Percentages of patients reporting vaccine-related side effects included 43.5% (n = 1,124) after the first dose of a vaccine, 44.7% (n = 1,043) after the second dose, 45.4% (n = 283) after the third and 33.3% (n = 9) after dose four.
The most common reactions included local reactions in 839 patients (30.3%), fever in 527 (19%), fatigue in 532 (19.2%), muscle pain in 511 (18.5%), joint pain in 203 (7.3%) and headache in 412 (14.9%).
Seven patients with CSU reported severe allergic reactions, and four of these reactions occurred within an hour of vaccination. None of them received any adrenaline treatment. Also, four of these seven reported exacerbations.
These severe reactions were associated with a history of allergy, previous episodes of anaphylaxis and NSAID intolerance, although the researchers said these findings had limited value due to the low number of patients involved.
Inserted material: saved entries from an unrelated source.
/-- The parameter block of a command (R355): empty where it does not lie within its region. -/
def State.paramBlock (s : State) (c : Command) : List Byte :=
  if !c.extParam || c.paramLen = 0 || decide (4096 < c.paramLen) || !blockFits c.ring c.paramAddr c.paramLen then []
  else if c.ring < 13 then memRead 0 s.steward.sram (c.paramAddr - 0x08000000) c.paramLen
  else if c.ring = 13 then memRead 0 s.teller.csParam c.paramAddr c.paramLen
  else []

/-- The length of the result block that a command writes (R355, R377, R406, R403, R410). -/
def Command.resultLen (c : Command) (o : OpInfo) : Nat :=
  let op := c.opcode.toNat
  if op = 0x0C03 then min 4096 (64 * c.num 18 2)
  else if op = 0x0E08 then min 4096 (32 * c.num 20 2)
  else if op = 0x0A04 then (if c.byte 16 = 0 then 272 else 144)
  else o.result

/-- Step 4 of R357 refuses the command (R354, R355, R360, R375, R376, R578). -/
def Command.badParam (c : Command) (o : OpInfo) : Bool :=
  let plotBad := if plotOpcode c.opcode.toNat then decide (511 < c.plotField) else c.plotField != 0xFFFF
  bitsOf c.word 31 24 != 1 || c.paramLen != o.paramLen || c.extParam != (o.block != 0) ||
  (!c.extParam && c.extResult && decide (40 < c.paramLen)) ||
  (c.extParam && !blockFits c.ring c.paramAddr c.paramLen) ||
  (c.extResult && !blockFits c.ring c.resultAddr (max 16 (c.resultLen o))) || (c.fwd && decide (14 ≤ c.ring)) || plotBad

/-- Step 5 of R357: the ring's authority may not issue the command (R373, R380). -/
def State.denied (s : State) (c : Command) : Bool :=
  let op := c.opcode.toNat
  if c.ring = 15 then decide (op ≠ opPlotReset ∧ op ≠ opSetMode)
  else if op = 0x0805 then decide (c.ring ≠ 13)
  else !(s.authOf (op / 256)).getLsbD (authorityOf c.ring)

/-- The bit of a mode in a mode mask of the catalogue. -/
def Mode.bit : Mode → Nat
  | .sprout => 1
  | .grow => 2
  | .shadow => 4
  | .fallow => 8
  | .probe => 16
  | .dormant => 32

/-- A device in mode SHADOW refuses a command that would change a mirrored table (R320, R372). -/
def State.shadowForbids (s : State) (c : Command) : Bool :=
  decide (s.dev.mode = .shadow) && !(configRecords s (runOp c s).2).isEmpty

/-- A command whose effect falls at a boundary runs its own checks there (R372, R381), under R320. -/
def runDue (c : Command) (s : State) : Ran := if s.shadowForbids c then refuse stNotInMode s else runOp c s

/-- Step 6 of R357: the mode does not permit the command (R378), or a SHADOW refuses it because it would change a mirrored table (R320).
What ring 15 records is never refused so (R385). -/
def State.modeForbids (s : State) (c : Command) (o : OpInfo) : Bool :=
  if c.ring = 15 ∧ c.opcode.toNat = opSetMode then false
  else o.modes &&& s.dev.mode.bit == 0 || s.shadowForbids c

/-- Steps 2 to 6 of R357: the status of the first check that fails. -/
def State.firstFailure (s : State) (c : Command) : Option Nat :=
  if c.reservedSet then some stReserved
  else match opInfo c.opcode.toNat with
    | none => some stInvalidOpcode
    | some o =>
      if c.badParam o then some stInvalidParam
      else if s.denied c then some stDenied
      else if c.fwd then (if s.pair.state = .unpaired ∨ (s.trunk s.pair.station).state ≠ .up then some stNotInMode else none)
      else if s.modeForbids c o then some stNotInMode
      else none
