-- ==== Sys2Proof/Machine/Beat.lean ====
section
/-! DEFINITION. Beats of the time base (R16, R37, R42, R48): what every beat does, the beat that reaches a tick boundary, and the
commands that let beats pass. -/

namespace Sys2Proof.Machine

/-- A port holds back link-layer credits (R169): a class has no room in its station, or one of its station's queues of the request or I/O
class stands at 256 cells. -/
def State.creditsHeld (s : State) (port : Nat) : Bool :=
  let st := stationOf port
  let mine := s.inMemory st
  [clsSnoop, clsResponse, clsRequest, clsIo].any (fun k => !s.queueRoom st k) ||
    mine.any (fun c => decide (c.cls = clsRequest ∨ c.cls = clsIo) && decide (256 ≤ (mine.filter (sameQueue c)).length))

/-- A candidate of a slice is held back by a full overflow queue (R123). -/
def State.heldByOverflow (s : State) (sl : Nat) : Bool :=
  let x := s.slice sl
  decide (64 ≤ x.overflowCount) && x.input.any (fun t => x.setFull t.pl)

/-- Requests to ASYNC beds are held back at a slice (R303). -/
def State.heldByLag (s : State) (sl : Nat) : Bool :=
  s.asyncHeld sl && (s.slice sl).input.any (fun t => (s.bed t.bed).async && decide (t.req ≠ .home))

/-- The statistics and counters of `n` beats that are alike (R523, R528). -/
def countBeats (n : Nat) (s : State) : State :=
  let s1 := countAll 2 n (countAll 1 (2 * n) s)
  let held := (s.switch.qos.filter (fun q => !q.2.readHeld.isEmpty || !q.2.writeHeld.isEmpty)).map (·.1)
  let s2 := forEach held (fun p t => plotCount p 16 n t) s1
  let s3 := forEach (s.plotsWhere (fun p => decide (p.state = .active))) (fun p t => plotCount p 30 n t) s2
  let s4 := forEach (s.portsWhere (fun p => decide (p.entry.role ≠ 0))) (fun p t =>
    let t1 := onlyIf (decide ((s.port p).ltssm = .L0)) (portCount p 10 n) t
    let t2 := onlyIf ((s.port p).inL0 && s.creditsHeld p) (fun u => countPortLong p 0x0C (2 * n) (portCount p 11 n u)) t1
    onlyIf (decide (2 ≤ s.portLevel p)) (portCount p 12 n) t2) s3
  forEach (List.range 8) (fun sl t =>
    let stall (u : State) : State := countLong (16 + sl) 0x04 (2 * n) (u.modSlice sl (fun x => { x with stalls := satAdd x.stalls (2 * n) }))
    onlyIf (s.heldByLag sl) (countLong (16 + sl) 0x14 (2 * n)) (onlyIf (s.heldByOverflow sl) stall t)) s4

/-- The empty flit slots of `n` beats on a trunk in UP or STEP (R263, R268): a NULL leaves in each, or a TRAIN. -/
def nullBeats (n : Nat) (s : State) : State :=
  forEach (s.trunks.trunk.filter (fun e => decide (e.2.state = .up ∨ e.2.state = .step) && !e.2.idle)) (fun e t =>
    let k := e.2.slotBeats
    let m := (s.time.beats + n + k - 1) / k - (s.time.beats + k - 1) / k
    if m = 0 then t
    else emitNull e.1 (portCount (t.trunkPort e.1) 3 (236 * (m - 1)) (portCount (t.trunkPort e.1) 1 (m - 1) (countPortLong (t.trunkPort e.1) 0x02 (m - 1)
      (t.modTrunk e.1 (fun x => { x with trainSent := if x.state = .step then x.trainSent + (m - 1) else x.trainSent })))))) s

/-- `n` beats pass in which nothing comes about but their counting, and the NULL flits of their empty slots. -/
def passBeats (n : Nat) (s : State) : State :=
  let s1 := if s.fabricOn then countBeats n (nullBeats n s) else s
  s1.modTime (fun t => { t with beats := t.beats + n, now := if t.running then t.now + BitVec.ofNat 64 n else t.now,
                                dormantUs := if s.dev.mode = .dormant then (t.beats + n - t.dormantBeat) / 1000 else t.dormantUs })

/-- A ring whose next command has an opcode that the catalogue does not define (R374): no command row starts it. -/
def State.startsUndefined (s : State) : Option Nat :=
  match s.nextRing with
  | some n => if s.startFree && (opInfo (s.front n).opcode.toNat).isNone then some n else none
  | none => none

/-- The boundary's broadcast reaches the steward die by beat 8 of the tick, where no command brought it earlier (R46, R427); one that falls due
while the die link is down goes out in the first beat in which the link is up (log 101). -/
def broadcastBeat (s : State) : State :=
  if s.time.broadcastDue && s.dieUp && decide (7 ≤ s.now.toNat % 1024) then broadcastOp s else s

/-- The directory and vault scans read on (R69, R127, R142, R145, R146, R572), the walks of a resync (R308), and what a lost port started (R225). -/
def scanBeat (s : State) : State := walkSlices <| scanPorts (walkPorts (ripeners (policyScans (flushScans (dirScans s)))))

/-- A scan still comes upon an entry or a line. -/
def State.scanAhead (s : State) : Bool :=
  s.home.scans.any (fun d => s.home.slices.any (fun x => x.2.dir.any (fun e => decide (d.pos ≤ e.1)))) ||
  s.home.flushes.any (fun f => s.home.slices.any (fun x => x.2.vault.any (fun e => decide (f.2.scanned ≤ e.1 / 16)))) ||
  s.pool.beds.any (fun b => !b.2.policyScan.isEmpty && s.home.slices.any (fun x => x.2.vault.any (fun e => decide (b.2.policySets ≤ e.1 / 16)))) ||
  (s.serving && s.home.slices.any (fun x => x.2.vault.any (fun e => decide (x.2.ripSets ≤ e.1 / 16)))) ||
  s.walkAhead || s.ports.port.any (fun p => (p.2.walkFrom.isSome && s.home.slices.any (fun x => !x.2.wb.isEmpty)) ||
    (p.2.scanning && s.pool.extents.any (fun e => (e.2.place.port.toNat == p.1 || (decide (e.2.state = .migrating) && e.2.mig.port.toNat == p.1)) && decide (p.2.scanPos ≤ e.1))))

/-- A trunk has something to send, to deliver or to do beside NULL flits (R268, R272, R274, R282). -/
def Trunk.busy (t : Trunk) : Bool :=
  !t.waiting.isEmpty || !t.resend.isEmpty || !t.mgmtOut.isEmpty || !t.buffers.isEmpty || t.held.any (fun f => f.seq == t.exp) ||
    t.pendingRet.any (fun e => decide (0 < e.2)) || t.pauseBeat.isSome || t.wakeBeat.isSome

/-- The switch core or a trunk has work (R162, R176). -/
def State.switchBusy (s : State) : Bool :=
  !s.switch.voq.isEmpty || !s.switch.formed.isEmpty || !s.switch.staging.isEmpty || !s.switch.holding.isEmpty ||
    s.trunks.trunk.any (fun e => e.2.busy)

/-- The switch core's part of a beat (R162, R176): it matches once in every beat, where no command has done so. -/
def switchBeat (s : State) : State :=
  if s.switch.matched = 1 + s.time.beats then s else if s.switchBusy then cellMatchOp s else nullBeats 1 s

/-- What the fabric die does in every beat beside its commands: sweeps of ASYNC beds and the scans go on (R127, R312), the zeroing goes on (R95), TLPs of the Barrow that wait for a turn leave (R331), the receipts of ring 14 leave
(R351), the switch core and the trunks have their beat (R162, R268), receipts that wait are written as room frees (R359), the Teller starts a command of an undefined opcode (R374), the hold queues
and the QoS banks have their beat (R190, R191), the almanac's broadcast arrives (R46), the fault ledger takes an entry (R538), the EVC selects (R461, R468), and the harts take their interrupts (R414). -/
def beatWork (s : State) : State :=
  let s1 := forEach (List.range 8) (fun sl t => if (t.slice sl).sweeping.isEmpty then t else sweepOne sl (sweepOne sl t)) s
  let s2 := forEach ((s1.teller.rings.filter (fun r => !r.2.deferred.isEmpty)).map (·.1)) writeDeferred (sendReturns s1)
  let s3 := match s2.startsUndefined with
    | some n => startCommand n s2
    | none => s2
  hartInterrupts <| evcBeats <| drainBeat (broadcastBeat (switchBeat (qosBeat (scanBeat (tlpBeat (zeroBeat s3))))))

/-- Nothing of its own comes about on the fabric die up to the last beat of the tick: its beats may be counted at once. -/
def State.still (s : State) : Bool :=
  (List.range 8).all (fun sl => (s.slice sl).sweeping.isEmpty) && s.teller.returns.isEmpty && s.teller.rings.all (fun r => r.2.deferred.isEmpty) &&
  s.startsUndefined.isNone && s.barrow.tlpOut.isEmpty && !s.scanAhead && !s.switchBusy && decide (s.switch.matched ≠ 1 + s.time.beats) && (!s.memServing || s.zeroNext.isNone) && s.heldPorts.isEmpty && (s.switch.qos.isEmpty || decide (64 ≤ s.now.toNat % 1024)) &&
  !(s.time.broadcastDue && s.dieUp) && !s.time.corrDue && !s.evcBusy &&
  s.ledger.queues.isEmpty && s.ctr.trigBeat.isNone && s.steward.harts.all (fun h => h.2.enables == 0)

/-- One beat (R16, R42). In the last beat of a tick the receipt of a transition to DORMANT is written (R485); a beat that takes the
almanac to a multiple of 1,024 is beat 0 of a tick (R37, R571). A snapshot that an assertion has triggered is taken as the beat after it begins
(R527). -/
def idleBeat (s : State) : State :=
  if !s.fabricOn then passBeats 1 s
  else
    let s1 := beatWork (if s.now.toNat % 1024 = 1023 then dormantReceipt s else s)
    let s2 := countBeats 1 s1
    let s3 := almanacBeat (s2.modTime (fun t => { t with beats := t.beats + 1 }))
    let s4 := if s3.ctr.trigBeat.isSome then snapshot s3 else s3
    if s4.now ≠ s2.now ∧ s4.now.toNat % 1024 = 0 then boundaryOp s4 else s4

/-- Time goes on: by the beats up to the last one of the tick where nothing comes about in them, else by one beat. The scans then stand
where they stand in the last of those beats. -/
def passOn (s : State) : State :=
  let left := 1023 - s.now.toNat % 1024
  if s.still && decide (0 < left) && s.fabricOn && s.time.running then passBeats 1 (scanBeat (passBeats (left - 1) s)) else idleBeat s

/-- Time goes on until a state that `stop` names. -/
def runUntil (stop : State → Bool) : Nat → State → State
  | 0, s => s
  | n + 1, s => if stop s then s else runUntil stop n (passOn s)

/-- The rest of the tick passes (R37, R571), beat by beat, and beat 0 of the next one takes effect: at most 1,024 beats, and those in which
the almanac holds (R55). -/
def passTick (s : State) : State := runUntil (fun t => decide (t.tick ≠ s.tick) || !t.time.running) 2048 s

/-- The rest of the season passes, tick by tick (R37, R39): its ticks are at most 2^24 and one more (R38). -/
def passSeason (s : State) : State := runUntil (fun t => decide (t.time.seasonNum ≠ s.time.seasonNum) || !t.time.running) (2 ^ 36) s

/-- Meaning of TICK_BOUNDARY (R571): beats pass up to the next tick boundary, and its beat 0 takes effect. -/
def execTickBoundary (s : State) : Out := whenWf s true (onlyIf (s.fabricOn && s.time.running) passTick s)

/-- Meaning of SEASON_CLOSE (R37, R39, R571): ticks pass, each with the work of its boundary, up to the one at which the season closes. -/
def execSeasonClose (s : State) : Out := whenWf s true (onlyIf (s.fabricOn && s.time.running) passSeason s)

/-- A bank's ripener has come to the end of a pass since a state: of the one that ran there, or of the next (R142). -/
def State.ripened (s : State) (bank : Nat) (t : State) : Bool :=
  let x := s.slice bank
  let y := t.slice bank
  decide (y.ripSets = 4096) && (decide (x.ripSets < 4096) || y.ripStart != x.ripStart)

/-- Meaning of RIPENER_PASS (R142, R135): beats pass up to the end of the bank's pass, each with the two sets that it reads. -/
def execRipenerPass (bank : Nat) (s : State) : Out :=
  whenWf s (decide (bank < 8)) (onlyIf (s.serving && s.time.running)
    (runUntil (fun t => s.ripened bank t || !t.serving || !t.time.running) 6144) s)

/-- Meaning of QOS_REPLENISH (R191): in the plot's beat of the tick, once. The beat goes to its end: a charge of the same beat comes first. -/
def execQosReplenish (plot : Nat) (s : State) : Out :=
  whenWf s (decide (plot < 512))
    (onlyIf (s.fabricOn && decide ((s.qos plot).replenished ≠ s.tick + 1 ∧ s.now.toNat % 1024 = plot % 64)) idleBeat s)

/-- Meaning of COUNTER_TRIGGER_SNAPSHOT (R527): the beat after the assertion begins. -/
def execCounterTriggerSnapshot (s : State) : Out :=
  whenWf s (true) (onlyIf (s.fabricOn && s.ctr.trigBeat.isSome) idleBeat s)

/-- EVC_OFFER (R459 to R461, R468): beats pass up to the one in which the target's offer is sent, where it has a candidate; the selection takes
four of them. -/
def evcOfferOp (t : Nat) (s : State) : State :=
  runUntil (fun u => (u.toOffer t).isNone && !u.offerStale t) 6 (evcReview t (evcResolve t s))

/-- Meaning of EVC_OFFER. -/
def execEvcOffer (target : Nat) (s : State) : Out :=
  whenWf s (decide (target < 4)) (onlyIf s.fabricOn (evcOfferOp target) s)

/-- Meaning of ALMANAC_CORRECTION (R55): the beat after a tick boundary, at a count of 1 modulo 1,024. -/
def execAlmanacCorrection (s : State) : Out :=
  whenWf s true (onlyIf (s.fabricOn && s.time.running && s.time.corrDue) (runUntil (fun t => !t.time.corrDue) 1024) s)

end Sys2Proof.Machine
end

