-- ==== Sys2Proof/Machine/Dispatch.lean ====
section
/-! DEFINITION. The dispatcher: one arm per command. -/

namespace Sys2Proof.Machine
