/-- LANE_SET, LANE_SET_LOOP and LANE_PRBS change the lanes of their mask at the tick boundary; LANE_EYE_SCAN starts a scan and is QUEUED; TRUNK_SET,
TRUNK_SET_ROUTE and TRUNK_SET_BUFFERS change the trunk entry, the routes and the buffers of the next retrain; TRUNK_SET_LINK and TRUNK_RETRAIN begin a
retrain of a trunk in UP and are QUEUED; TRUNK_RESTART starts hellos of a trunk that is DOWN or BROKEN; the read rows answer, and LANE_STATUS with its
clear flag clears the sticky flags after its result is taken. -/
def Obligations.LaneAndTrunkCommandsRun : Prop :=
  (∀ (s u : State) (c : Command) (ring : Nat),
      s.passes 0x0410 ring = true →
      s.front ring = c →
      s.taken ring = u →
      bitsOf (BitVec.ofNat 64 (c.num 16 8)) 43 40 ≤ 10 ∨ bitsOf (BitVec.ofNat 64 (c.num 16 8)) 43 40 = 15 →
      bitsOf (BitVec.ofNat 64 (c.num 16 8)) 36 35 ≠ 3 →
      bitsOf (BitVec.ofNat 64 (c.num 16 8)) 34 32 ≤ 4 ∨ bitsOf (BitVec.ofNat 64 (c.num 16 8)) 34 32 = 7 →
      bitsOf (BitVec.ofNat 64 (c.num 16 8)) 31 24 ≠ 0 ∧ bitsOf (BitVec.ofNat 64 (c.num 16 8)) 19 16 ≠ 0 ∧ bitsOf (BitVec.ofNat 64 (c.num 16 8)) 14 0 = 0 →
      exec (.laneSet ring) s = s.waitsForBoundary ring) ∧
  (∀ (u : State) (c : Command),
      c.opcode.toNat = 0x0410 →
      bitsOf (BitVec.ofNat 64 (c.num 16 8)) 43 40 ≤ 10 ∨ bitsOf (BitVec.ofNat 64 (c.num 16 8)) 43 40 = 15 →
      bitsOf (BitVec.ofNat 64 (c.num 16 8)) 36 35 ≠ 3 →
      bitsOf (BitVec.ofNat 64 (c.num 16 8)) 34 32 ≤ 4 ∨ bitsOf (BitVec.ofNat 64 (c.num 16 8)) 34 32 = 7 →
      bitsOf (BitVec.ofNat 64 (c.num 16 8)) 31 24 ≠ 0 ∧ bitsOf (BitVec.ofNat 64 (c.num 16 8)) 19 16 ≠ 0 ∧ bitsOf (BitVec.ofNat 64 (c.num 16 8)) 14 0 = 0 →
      runOp c u = (.final stDone [], forEach c.lanes (fun i t => t.modLane i (fun l => l.withImage (BitVec.ofNat 64 (c.num 16 8)))) u)) ∧
  (∀ (s u : State) (c : Command) (ring : Nat),
      s.passes 0x0411 ring = true →
      s.front ring = c →
      s.taken ring = u →
      exec (.laneRead ring) s = s.endsWith ring stDone (bytesOf 8 64 (BitVec.ofNat 64 (u.lane (c.byte 16)).image)) u) ∧
  (∀ (s u : State) (c : Command) (ring : Nat),
      s.passes 0x0412 ring = true →
      s.front ring = c →
      s.taken ring = u →
      c.byte 17 % 2 = 0 →
      exec (.laneStatus ring) s = s.endsWith ring stDone (bytesOf 16 128 (BitVec.ofNat 128 (u.laneStatus (c.byte 16)))) u) ∧
  (∀ (s u : State) (c : Command) (ring : Nat),
      s.passes 0x0412 ring = true →
      s.front ring = c →
      s.taken ring = u →
      c.byte 17 % 2 = 1 →
      exec (.laneStatus ring) s = s.endsWith ring stDone (bytesOf 16 128 (BitVec.ofNat 128 (u.laneStatus (c.byte 16)))) (u.modLane (c.byte 16) (fun l => { l with losSticky := false, lolSticky := false }))) ∧
  (∀ (s u : State) (c : Command) (ring : Nat),
      s.passes 0x0413 ring = true →
      s.front ring = c →
      s.taken ring = u →
      c.byte 16 ≤ 3 →
      exec (.laneSetLoop ring) s = s.waitsForBoundary ring) ∧
  (∀ (u : State) (c : Command),
      c.opcode.toNat = 0x0413 →
      c.byte 16 ≤ 3 →
      runOp c u = (.final stDone [], forEach c.lanes (fun i t =>
        if c.byte 16 = 0 then t.modLane i (fun l => { l with loop := BitVec.ofNat 3 (c.byte 16) })
        else match (t.modLane i (fun l => { l with loop := BitVec.ofNat 3 (c.byte 16) })).portOfLane i with
          | some p => portLeavesL0 p (abortScan i (t.modLane i (fun l => { l with loop := BitVec.ofNat 3 (c.byte 16) })))
          | none => t.modLane i (fun l => { l with loop := BitVec.ofNat 3 (c.byte 16) })) u)) ∧
  (∀ (s u : State) (c : Command) (ring : Nat),
      s.passes 0x0414 ring = true →
      s.front ring = c →
      s.taken ring = u →
      c.byte 17 ≤ 4 ∧ c.byte 18 ≤ 4 →
      exec (.lanePrbs ring) s = s.waitsForBoundary ring) ∧
  (∀ (u : State) (c : Command),
      c.opcode.toNat = 0x0414 →
      c.byte 17 ≤ 4 ∧ c.byte 18 ≤ 4 →
      runOp c u = (.final stDone (bytesOf 8 64 (if c.byte 18 = 0 then 0 else u.now)), u.modLane (c.byte 16) (fun l => { l with prbsGen := BitVec.ofNat 4 (c.byte 17), prbsChk := BitVec.ofNat 4 (c.byte 18), prbsLock := false, prbsErrors := if c.byte 18 = 0 then l.prbsErrors else 0 }))) ∧
  (∀ (s : State) (c : Command) (ring : Nat),
      s.passes 0x0415 ring = true →
      s.front ring = c →
      16 ≤ c.byte 17 ∧ c.byte 17 ≤ 30 →
      s.laneInL0 (c.byte 16) = true →
      (s.lane (c.byte 16)).marginStatus ≠ 3 ∧ (s.lane (c.byte 16)).scanWaits = none ∧ (s.lane (c.byte 16)).margining = false →
      exec (.laneEyeScan ring) s = s.isQueued ring (.eyeScan (c.byte 16))
        (fun t => startScan (c.byte 16) (c.byte 17) false t)) ∧
  (∀ (s u : State) (c : Command) (ring : Nat),
      s.passes 0x0420 ring = true →
      s.front ring = c →
      s.taken ring = u →
      c.byte 16 ≤ 127 ∧ (u.port (c.byte 16)).isTrunk = true →
      10 ≤ (trunkEntryOf (c.num 24 8)).leakPct.toNat ∧ (trunkEntryOf (c.num 24 8)).leakPct.toNat ≤ 90 ∧ 4 ≤ (trunkEntryOf (c.num 24 8)).holdoff.toNat ∧ (trunkEntryOf (c.num 24 8)).maxRate ≠ 3 →
      exec (.trunkSet ring) s = s.waitsForBoundary ring) ∧
  (∀ (u : State) (c : Command),
      c.opcode.toNat = 0x0420 →
      c.byte 16 ≤ 127 ∧ (u.port (c.byte 16)).isTrunk = true →
      10 ≤ (trunkEntryOf (c.num 24 8)).leakPct.toNat ∧ (trunkEntryOf (c.num 24 8)).leakPct.toNat ≤ 90 ∧ 4 ≤ (trunkEntryOf (c.num 24 8)).holdoff.toNat ∧ (trunkEntryOf (c.num 24 8)).maxRate ≠ 3 →
      runOp c u = (.final stDone [], setTrunkEntry (c.byte 16 / 8) (trunkEntryOf (c.num 24 8)) u)) ∧
  (∀ (s u : State) (c : Command) (ring : Nat),
      s.passes 0x0421 ring = true →
      s.front ring = c →
      s.taken ring = u →
      c.byte 16 ≤ 127 ∧ (u.port (c.byte 16)).isTrunk = true →
      exec (.trunkRead ring) s = s.endsWith ring stDone (bytesOf 8 64 (BitVec.ofNat 64 (u.trunk (c.byte 16 / 8)).lastEntry.image) ++ (List.range 16).map (fun d => BitVec.ofNat 8 (Tab.get u.trunks.route {} d).image)) u) ∧
  (∀ (s u : State) (c : Command) (ring : Nat),
      s.passes 0x0422 ring = true →
      s.front ring = c →
      s.taken ring = u →
      c.byte 16 ≤ 127 ∧ (u.port (c.byte 16)).isTrunk = true →
      exec (.trunkStatus ring) s = s.endsWith ring stDone (bytesOf 16 128 (BitVec.ofNat 128 (u.trunk (c.byte 16 / 8)).status)) u) ∧
  (∀ (s : State) (c : Command) (ring : Nat),
      s.passes 0x0423 ring = true →
      s.front ring = c →
      c.byte 16 ≤ 127 ∧ (s.port (c.byte 16)).isTrunk = true →
      1 ≤ c.byte 17 ∧ c.byte 17 ≤ (s.port (c.byte 16)).entry.width.toNat ∧ c.byte 18 ≤ (s.trunk (c.byte 16 / 8)).entry.maxRate.toNat →
      (s.trunk (c.byte 16 / 8)).state = .up →
      exec (.trunkSetLink ring) s = s.isQueued ring (.trunk (c.byte 16 / 8))
        (fun t => startRetrain (c.byte 16 / 8) (c.byte 17) (c.byte 18) 1 t)) ∧
  (∀ (s : State) (c : Command) (ring : Nat),
      s.passes 0x0424 ring = true →
      s.front ring = c →
      c.byte 16 ≤ 127 ∧ (s.port (c.byte 16)).isTrunk = true →
      (s.trunk (c.byte 16 / 8)).state = .up →
      exec (.trunkRetrain ring) s = s.isQueued ring (.trunk (c.byte 16 / 8))
        (fun t => startRetrain (c.byte 16 / 8) ((t.trunk (c.byte 16 / 8)).width.toNat + 1) (t.trunk (c.byte 16 / 8)).rate.toNat 1 t)) ∧
  (∀ (s u : State) (c : Command) (ring : Nat),
      s.passes 0x0425 ring = true →
      s.front ring = c →
      s.taken ring = u →
      c.byte 16 ≤ 127 ∧ (u.port (c.byte 16)).isTrunk = true →
      (u.trunk (c.byte 16 / 8)).state = .broken ∨ (u.trunk (c.byte 16 / 8)).state = .down →
      exec (.trunkRestart ring) s = s.endsWith ring stDone ([]) (startHello (c.byte 16 / 8) u)) ∧
  (∀ (s u : State) (c : Command) (ring : Nat),
      s.passes 0x0426 ring = true →
      s.front ring = c →
      s.taken ring = u →
      c.byte 16 ≤ 127 ∧ (u.port (c.byte 16)).isTrunk = true →
      ((List.range 8).map (fun n => c.num (24 + 2 * n) 2)).sum ≤ 3584 ∧ c.num 26 2 = 0 →
      16 ≤ c.num 24 2 ∧ 16 ≤ c.num 28 2 ∧ 16 ≤ c.num 30 2 ∧ 16 ≤ c.num 32 2 →
      64 ≤ c.num 34 2 ∧ 64 ≤ c.num 36 2 ∧ 64 ≤ c.num 38 2 →
      exec (.trunkSetBuffers ring) s = s.endsWith ring stDone ([]) (u.modTrunk (c.byte 16 / 8) (fun t => { t with newSlots := some ((List.range 8).map (fun n => c.num (24 + 2 * n) 2)) }))) ∧
  (∀ (s u : State) (c : Command) (ring : Nat),
      s.passes 0x0427 ring = true →
      s.front ring = c →
      s.taken ring = u →
      exec (.trunkSetRoute ring) s = s.waitsForBoundary ring) ∧
  (∀ (u : State) (c : Command),
      c.opcode.toNat = 0x0427 →
      runOp c u = (.final stDone [], forEach ((List.range 16).filter (fun d => (c.num 16 2).testBit d)) (fun d t => t.modTrunks (fun x => { x with route := Tab.set x.route {} d { valid := (c.byte (24 + d)).testBit 7, reachable := (c.byte (24 + d)).testBit 6, station := BitVec.ofNat 4 (c.byte (24 + d)) } })) u))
Noting that they did not find any links between exacerbations and makers of autoimmune CSU or atopy, the researchers said that they likely were due to immune and inflammatory responses to the vaccines.
Based on these findings, the researchers said that it was important to have CU under control before COVID-19 vaccination, since CU treatment may provide a protective effect from exacerbations and common adverse events.
Also, considering the role of vaccination concerns in exacerbation risks, the researchers recommended communication between physicians and patients about the potential for adverse events among patients with CU receiving vaccination.